-------- Entries shown

/-- The payload of a stitch with the samples that lack filled from another payload, or mid-grey. -/
def concealPayload (u : OpenUnit) (fmt w h sx sy : Nat) (prev : Option (List Byte)) : List Byte :=
  (List.range 3).flatMap fun p =>
    let d := planeDiv fmt p
    (List.range (stitchExt h sy / d.2)).flatMap fun y =>
      (List.range (stitchExt w sx / d.1)).flatMap fun x =>
        sampleBytes fmt ((cellSample u fmt w sx sy p x y).getD
          (match prev with | some b => sampleOf b fmt w h sx sy p x y | none => midGrey fmt))

/-- What the co-located stitch of the previous frame gives: its payload where it verifies, and the check kind where it does not. -/
structure PrevCell where
  bytes : Option (List Byte) := none
  bad : Option Nat := none
deriving DecidableEq, Repr

/-- The co-located stitch of the previous frame, read and verified by a stage (R62, R269). A previous frame of another size or stored
format has no co-located stitch: it counts as none (DESIGN CHOICE, log 65). A stitch that fails is not used (R70): its samples are
mid-grey (DESIGN CHOICE, log 65). -/
def prevStitch (stage : Nat) (us : List StageFault) (init port k : Nat) (prev : Option SrcFrame) (fmt w h sx sy : Nat) (s : State) :
    PrevCell × State :=
  match prev with
  | some f =>
    if f.fmt = fmt && f.w = w && f.h = h then
      let (r, s1) := fetchStitch stage us init port (streamSurf k f.slot fmt w h) sx sy s
      (if r.tag.isSome then { bytes := some r.bytes } else { bad := some r.kind }, s1)
    else ({}, s)
  | none => ({}, s)

/-- The failure of a previous frame's stitch, as its surface holds it. -/
def prevFailure (c : PrevCell) (init port : Nat) (k : Nat) (prev : Option SrcFrame) (sx sy : Nat) (s : State) : List Failure :=
  match prev, c.bad with
  | some f, some kind => [badStitch kind init port (streamSurf k f.slot f.fmt f.w f.h) sx sy s]
  | _, _ => []

/-- The stitches of a closing frame: payload, flags and failures of the concealment unit. A parity error of the entry stage or of the
concealment unit in a stitch sets CUSTODY_FAIL on it (log 65). -/
def closeStitches (us : List StageFault) (k : Nat) (u : OpenUnit) (prev : Option SrcFrame) (fmt w h : Nat) :
    List (Nat × Nat) → State → List (List Byte × Nat) × List Failure × State
  | [], s => ([], [], s)
  | p :: ps, s =>
    let own := if (upsetAt 0x01 [3] us p.1 p.2).isSome then flagCUSTODY_FAIL else 0
    if stitchLacks u fmt w h p.1 p.2 then
      let (c, s1) := prevStitch 0x03 us 16 17 k prev fmt w h p.1 p.2 s
      let fl := flagCONCEALED ||| (if c.bad.isSome then flagCUSTODY_FAIL else 0) ||| own
      let (l, fs, s2) := closeStitches us k u prev fmt w h ps s1
      ((concealPayload u fmt w h p.1 p.2 c.bytes, fl) :: l, prevFailure c 16 17 k prev p.1 p.2 s ++ fs, s2)
    else
      let (l, fs, s2) := closeStitches us k u prev fmt w h ps s
      ((concealPayload u fmt w h p.1 p.2 none, own) :: l, fs, s2)

/-- The failures that an entry stage finds itself: parity errors, and a disagreement of the tally's duplicated logic (R160). -/
def entryFailures (stage : Nat) (us : List StageFault) (due : Nat → Nat → Nat) (flags : Nat) : List Failure :=
  us.filterMap fun x =>
    if x.stage == stage && (x.kind == 3 || x.kind == 4) && faultSeen x then
      some { kind := x.kind, sx := x.sx, sy := x.sy, due := due x.sx x.sy, flags := flags }
    else none

/-- The marker's samples in 10-bit units, lines 0 and 1 of columns 0 to 7 (R156), none where one lacks. -/
def markerOf (get : Nat → Nat → Option Nat) : Option (List Nat) :=
  let l := (List.range 2).flatMap fun y => (List.range 8).map fun x => get x y
  if l.all Option.isSome then some (l.map fun v => v.getD 0) else none

/-- The frame record of an ST 2110-20 frame under reception in a surface (R99), by the record in force at its opening. -/
def openFrame (u : OpenUnit) (slot : Nat) : SrcFrame :=
  { num := u.num, slot := slot, origin := u.origin, arrival := u.arrival, w := recWidth u.rcd, h := recHeight u.rcd, fmt := st20Fmt u.rcd,
    tsrc := if recLine u.rcd = 0 then leAt u.rcd 8 8 / recHeight u.rcd else recLine u.rcd, complete := false,
    colour := recColour u.rcd, full := recFull u.rcd }

/-- An ST 2110-20 frame closes: concealed where parts lack, tagged and recorded (R62, R246, R250), by the record in force at its
opening. -/
def closeRows (k : Nat) (u : OpenUnit) (degraded : Bool) (s : State) : State :=
  match u.slot with
  | none => s
  | some slot =>
    let e := strGet s k
    let us := s.str.upsets
    let fmt := st20Fmt u.rcd
    let w := recWidth u.rcd
    let h := recHeight u.rcd
    let f := streamSurf k slot fmt w h
    let prev := e.frames.getLast?
    let (l, fs, s1) := closeStitches us k u prev fmt w h (stitches f) (withStr s { s.str with upsets := [] })
    let scale := if isTenBit fmt then 1 else 4
    let dup := us.any fun x => x.stage == 0x01 && x.kind == 4 && faultSeen x
    let mk := if dup then none else markerOf fun x y => (unitSample u w 0 w x y).map fun v => scale * v
    let table := genTable s1 (genFor s1.comp.ledger.gens u.origin)
    let own := entryFailures 0x01 us (fun sx sy => dueTick u.origin (budgetOf table k sx sy)) (if u.arrTimed then flagARRIVAL_TIMED else 0)
    let i : Incoming := {
      stream := k, stage := 0x01, init := 16, port := 16, inst := 0, arrTimed := u.arrTimed,
      frame := { openFrame u slot with flags := if degraded then flagDEGRADED else 0, crcs := l.map fun x => w32 (crc32c x.1) },
      cells := some (l.map Prod.fst), flags := l.map Prod.snd, marker := mk, fails := own, us := us,
      period := u.before.map fun p => (u.origin : Int) - p }
    custodyReport 0x03 16 0 0 k u.num fs (acceptFrame i s1)

/-! ### Closing a unit -/

/-- A path of a merged stream that has delivered nothing for the path-loss time goes down (R249). -/
def pathLoss (k path : Nat) (s : State) : State :=
  let e := strGet s k
  let p := if path = 0 then e.pathA else e.pathB
  if e.merged && p.up && p.at_ + recPathLoss e.rcd * 1000000 ≤ t2Ns s then pathSet k path false s else s

/-- How long a closed unit is remembered, in ns: half the range of a 90 kHz timestamp, past which its timestamp is no longer
told from a later one (DESIGN CHOICE, log 61). -/
def closedSpan : Nat := 2 ^ 31 * 100000 / 9

/-- What is kept of a unit that closes. -/
def closedUnit (u : OpenUnit) : OpenUnit :=
  { u with samples := [], held := u.held.map fun h => { h with bytes := [] } }

/-- A unit closes (R242, R246, R250): a path that becomes down at this very instant counts as down. -/
def closeUnit (k : Nat) (u : OpenUnit) (s : State) : State :=
  let s0 := pathLoss k 1 (pathLoss k 0 s)
  let e := strGet s0 k
  let degraded := e.merged && !(e.pathA.up && e.pathB.up)
  let s1 := strUpd k (fun x => { x with
    opens := x.opens.filter fun v => v.ts != u.ts,
    closed := closedUnit u :: x.closed.filter fun v => decide (t2Ns s < v.openedAt + closedSpan) }) s0
  if u.dropped then s1 else if strFormat e = 4 then closeRows k u degraded s1 else closeCoded k u degraded s1

/-- Access units of an RTP stream that waited for the unit before them close once it has closed (R242). -/
def closeNext (k : Nat) : Nat → State → State
  | 0, s => s
  | fuel + 1, s =>
    let e := strGet s k
    if strFormat e < 4 then
      match e.opens.find? (codedWhole e) with
      | some u => closeNext k fuel (closeUnit k u s)
      | none => s
    else s

/-- Every unit of a stream that meets a condition closes, oldest first, and what waited for them. -/
def closeWhere (k : Nat) (p : OpenUnit → Bool) (s : State) : State :=
  let us := (strGet s k).opens.filter p
  if us.isEmpty then s else closeNext k (strGet s k).opens.length (us.foldl (fun st u => closeUnit k u st) s)

/-- Every unit of a single-path stream closes at once (R232, R236). -/
def closeAll (k : Nat) (s : State) : State := closeWhere k (fun _ => true) s

/-- The hold time of a unit has run out (R242, R246 points 2 and 3). -/
def holdOver (e : StreamE) (now : Nat) (u : OpenUnit) : Bool :=
  let past (t : Option Nat) : Bool := match t with | some x => decide (x + holdNs e u ≤ now) | none => false
  past u.markerAt || past u.laterAt

/-- ACCESS_UNIT_HOLD_TIMEOUT: the access units of an RTP stream whose hold time has run out close (R242). -/
def auTimeout (k : Nat) (s : State) : State :=
  let e := strGet s k
  if strFormat e < 4 then closeWhere k (holdOver e (t2Ns s)) s else s

/-- ACCESS_UNIT_HOLD_TIMEOUT (R242). -/
def execAccessUnitHoldTimeout (stream : Nat) (s : State) : Res := .next (auTimeout stream s)

/-- RECEPTION_WINDOW_TIMEOUT: the same for ST 2110 frames, with point 4 of R246. -/
def windowTimeout (k : Nat) (s : State) : State :=
  let e := strGet s k
  if strFormat e = 4 || strFormat e = 5 then
    closeWhere k (fun u => holdOver e (t2Ns s) u || decide (u.openedAt + 2 * (leAt u.rcd 8 8 / 2 ^ 32) + holdNs e u ≤ t2Ns s)) s
  else s

/-- RECEPTION_WINDOW_TIMEOUT (R246). -/
def execReceptionWindowTimeout (stream : Nat) (s : State) : Res := .next (windowTimeout stream s)

/-! ### A video packet -/

/-- A unit opens with the first packet of its timestamp (R242, R246, R247). -/
def openUnit (k : Nat) (h : RtpPkt) (arrival : Nat) (s : State) : State :=
  let s1 := boundary k s
  let e := strGet s1 k
  let (org, arrT) := originOf e h.ts arrival (e.arrMode == some true)
  let rows := strFormat e == 4
  let slot := if rows then freeSlot s1 k (recRing e.rcd) else none
  let num := e.nextUnit
  let later := ((e.opens ++ e.closed).filter fun v => tsLater v.ts h.ts).map OpenUnit.openedAt
  let u : OpenUnit := { ts := h.ts, num := num, openedAt := t2Ns s, arrival := arrival, origin := org, arrTimed := arrT,
                        slot := slot, dropped := rows && slot.isNone, laterAt := later.min?, rcd := e.rcd, before := e.prevOrigin }
  let mark (v : OpenUnit) : OpenUnit :=
    if tsLater h.ts v.ts && v.laterAt.isNone then { v with laterAt := some (t2Ns s) } else v
  let s2 := strSet k { e with opens := e.opens.map mark ++ [u], nextUnit := num + 1,
                              nextFrame := if rows then num + 1 else e.nextFrame, prevOrigin := some org,
                              frames := match slot with | some n => dropSlot n e.frames | none => e.frames } s1
  if u.dropped then frameDrop k 1 num s2 else s2

/-- The sample segments of a packet lie inside the frame (R245): of its second segment where they name it. -/
def segsOk (w h : Nat) (segs : List SampleSeg) : Bool :=
  segs.all fun g => g.off + g.y.length ≤ w && g.off % 2 == 0 &&
    (if g.line < segmentBase then g.line < h else 2 * (g.line - segmentBase) + 1 < h)

/-- A run of samples placed in a plane. -/
def putRun (p start : Nat) (vs : List Nat) (t : Tab Nat) : Tab Nat :=
  (List.range vs.length).foldl (fun a i => tset (sampleKey p (start + i)) (vs.getD i 0) a) t

/-- The samples of a packet placed by line and offset. -/
def putSegs (w : Nat) (segs : List SampleSeg) (t : Tab Nat) : Tab Nat :=
  segs.foldl (fun a g =>
    putRun 2 (g.line * (w / 2) + g.off / 2) g.cr (putRun 1 (g.line * (w / 2) + g.off / 2) g.cb (putRun 0 (g.line * w + g.off) g.y a))) t

/-- A packet enters its unit (R240, R245, R248): a copy of a number already held only counts for its path. -/
def unitAdd (fmt port path seq : Nat) (now : Nat) (h : RtpPkt) (u : OpenUnit) : OpenUnit :=
  let dup := u.held.any fun x => x.seq == seq
  let rows := fmt = 4
  let d : Depack := if rows then {} else depack fmt h
  let u1 := { u with seqA := if path = 0 then seq :: u.seqA else u.seqA, seqB := if path = 1 then seq :: u.seqB else u.seqB,
                     ports := if u.ports.contains port then u.ports else port :: u.ports }
  if dup then u1
  else { u1 with
    held := heldInsert { seq := seq, path := path, bytes := d.bytes, bad := !d.ok } u1.held,
    rap := u1.rap || (d.ok && d.rap), marker := if h.marker then some seq else u1.marker,
    markerAt := if h.marker && u1.markerAt.isNone then some now else u1.markerAt,
    samples := if rows && !u.dropped then
        (match rowsOf (recDepth10 u.rcd) h.payload with | some r => putSegs (recWidth u.rcd) r.2 u1.samples | none => u1.samples)
      else u1.samples }

/-- A flow entry's format errors count. -/
def flowFmtErr (n : Nat) (s : State) : State :=
  match tfind n s.net.flows with
  | some x => withNet s { s.net with flows := tset n { x with fmtErr := sat32 (x.fmtErr + 1) } s.net.flows }
  | none => s

/-- The extended number of a packet: of ST 2110-20, from the 32 bits of R245. -/
def packetSeq (e : StreamE) (h : RtpPkt) : Nat :=
  if strFormat e = 4 then extNear (2 ^ 32) e.lastSeq (beAt h.payload 0 2 * 65536 + h.seq.toNat) else extSeq e.lastSeq h.seq

/-- The record that a packet's unit goes by: that of its unit where it is known, else the one in force from the next boundary (R238). -/
def packetRcd (e : StreamE) (h : RtpPkt) : List Byte :=
  match (e.opens ++ e.closed).find? fun u => u.ts == h.ts with
  | some u => u.rcd
  | none => e.next.getD e.rcd

/-- The packet's rows are well made and inside its frame (R245). -/
def packetOk (e : StreamE) (h : RtpPkt) : Bool :=
  strFormat e != 4 ||
    (match rowsOf (recDepth10 (packetRcd e h)) h.payload with
     | some x => segsOk (recWidth (packetRcd e h)) (recHeight (packetRcd e h)) x.2
     | none => false)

----------------

## Action item:
Please copy, exactly and with nothing else, the lines above beginning at the line that has "def auTimeout (k" and ending with the line that has "let later := ((e.opens".

## Reply to the task:
def auTimeout (k : Nat) (s : State) : State :=
  let e := strGet s k
  if strFormat e < 4 then closeWhere k (holdOver e (t2Ns s)) s else s

/-- ACCESS_UNIT_HOLD_TIMEOUT (R242). -/
def execAccessUnitHoldTimeout (stream : Nat) (s : State) : Res := .next (auTimeout stream s)

/-- RECEPTION_WINDOW_TIMEOUT: the same for ST 2110 frames, with point 4 of R246. -/
def windowTimeout (k : Nat) (s : State) : State :=
  let e := strGet s k
  if strFormat e = 4 || strFormat e = 5 then
    closeWhere k (fun u => holdOver e (t2Ns s) u || decide (u.openedAt + 2 * (leAt u.rcd 8 8 / 2 ^ 32) + holdNs e u ≤ t2Ns s)) s
  else s

/-- RECEPTION_WINDOW_TIMEOUT (R246). -/
def execReceptionWindowTimeout (stream : Nat) (s : State) : Res := .next (windowTimeout stream s)

/-! ### A video packet -/

/-- A unit opens with the first packet of its timestamp (R242, R246, R247). -/
def openUnit (k : Nat) (h : RtpPkt) (arrival : Nat) (s : State) : State :=
  let s1 := boundary k s
  let e := strGet s1 k
  let (org, arrT) := originOf e h.ts arrival (e.arrMode == some true)
  let rows := strFormat e == 4
  let slot := if rows then freeSlot s1 k (recRing e.rcd) else none
  let num := e.nextUnit
  let later := ((e.opens ++ e.closed).filter fun v => tsLater v.ts h.ts).map OpenUnit.openedAt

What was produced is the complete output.